As discussed in this paper’s Sect. 3.7.1 the applied strain rate affects the size of the PAGs considerably. When the strain rate is lowered from 0.8 s−1 to 0.01 s−1, a significant increase in the prior austenite grain size is obtained, as a larger size of the DRX grain was obtained in the predeformation. Also, the size of the martensite packets is enhanced, as it correlates with the size of the PAG (Ref 36). In contrast, the martensite block width appears to decrease. A similar observation made by Shi et al. (Ref 34) was reported for a comparable deformation temperature range. They concluded that the negative correlation observed between block and packet size could result from the preferential growth of blocks favorably oriented to deformation strain. Additionally, orientation gradients for these prestrain conditions are visible in the microstructure, indicating an enhanced dislocation density which is still visible.

The prestrain affecting the resulting microstructure is visualized in Fig. 11(d + h). The specimen deformed to the total strain of 0.8 shows a similar PAG size as well as a homogeneous equiaxed grain structure as the specimen deformed to 0.4 (see Fig. 11(a + e)). Furthermore, no obvious orientation gradients or globulitic subgrains are observed for these deformation conditions.
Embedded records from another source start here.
-- ==== Sys2Proof/Machine/Step.lean ====
section
/-!
DEFINITION. One step of the machine: one whole instruction (43_halt_and_dispatch.md R116, R124).
-/

namespace Sys2Proof.Machine

/-- From Fetching, fetch the instruction at PC and execute it. Halted and Faulted execute nothing:
the state stays as it is (R115; 60_exceptions.md R134; DEDUCED, safe: log entry 2). Inside an
instruction, where no boundary state is, the sequencer goes on from its phase to the next boundary
(R110; log entry 10). -/
def step (s : State) : Host.Outcome State Fault Refusal :=
  match s.runState with
  | .fetching =>
    match fetchInstr s with
    | .error t => .next t
    | .ok i => exec i s
  | .decoding | .executing | .advancing => .next (sequencerStep hardware s)
  | .halted | .faulted => .next s

/-- `s` with the bytes of an instruction at PC, and the sequencer at Fetching so that the next step
fetches them. -/
def State.withFetchWord (s : State) (nbits w : Nat) : State :=
  { s with mem := placeBytes s.mem s.pc (tableBytes nbits w), runState := .fetching }

end Sys2Proof.Machine
end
The packet size as well as the block size are in the same range as the specimens with a prestrain of 0.4. It can be concluded that compared to strain rate and deformation temperature, the increase in the prestrain from 0.4 to 0.8 has less significant influence on the austenitic and finally martensitic microstructure after PDRX.

4 Conclusions

In this study, the post-deformation recrystallization (PDRX) of 22MnB5 were investigated by utilizing a stress relaxation test, after previous compression deformation in a temperature range between 800 and 950 °C with a plastic strain of 0.4, 0.6 and 0.8 and a strain rate of 0.01, 0.1 and 0.8 s−1, respectively. The following main conclusions have been drawn from the results:

  1. (1)

    The PDRX kinetics is strongly dependent on the preceding deformation parameters strain rate and temperature, with a marginal influence of prestrain. Higher temperatures and strain rates can accelerate the softening fraction, while a small prestrain could slightly promote the post deformation softening. MDRX is the main factor, which influences the softening behavior after predeformation.

  2. (2)

    A reliable model for PDRX softening kinetics could be developed based on an Avrami equation. The grain size evolution due to PDRX is modeled as a function of the Z parameter.

  3. (3)

    Microstructural analysis by means of optical microscopy confirms the results of the PDRX model. With higher deformation temperature the grain size increases. An increased strain rate leads to grain refinement. The degree of prior applied plastic strain shows only marginal influence on grain size.

  4. (4)

    EBSD studies show the dependence of parent austenite grain size (former austenite grain size) on the deformation parameters. As the deformation temperature decreases, the package size decreases, and at 850 °C areas with a high orientation gradient become visible. When the strain rate is reduced, the grain size and packet size increase, with the block size decreasing. The influence of predeformation on martensite morphology is less significant.